Source data:
========

-- ==== Sys2Proof/Machine/Dispatch.lean ====
section
/-! DEFINITION. One arm per row of the opcode table: the meaning of each instruction and device step. -/

namespace Sys2Proof.Machine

========

Work task: Give the listing again in its entirety, exactly as written.

Completed exercise:
-- ==== Sys2Proof/Machine/Dispatch.lean ====
section
/-! DEFINITION. One arm per row of the opcode table: the meaning of each instruction and device step. -/

namespace Sys2Proof.Machine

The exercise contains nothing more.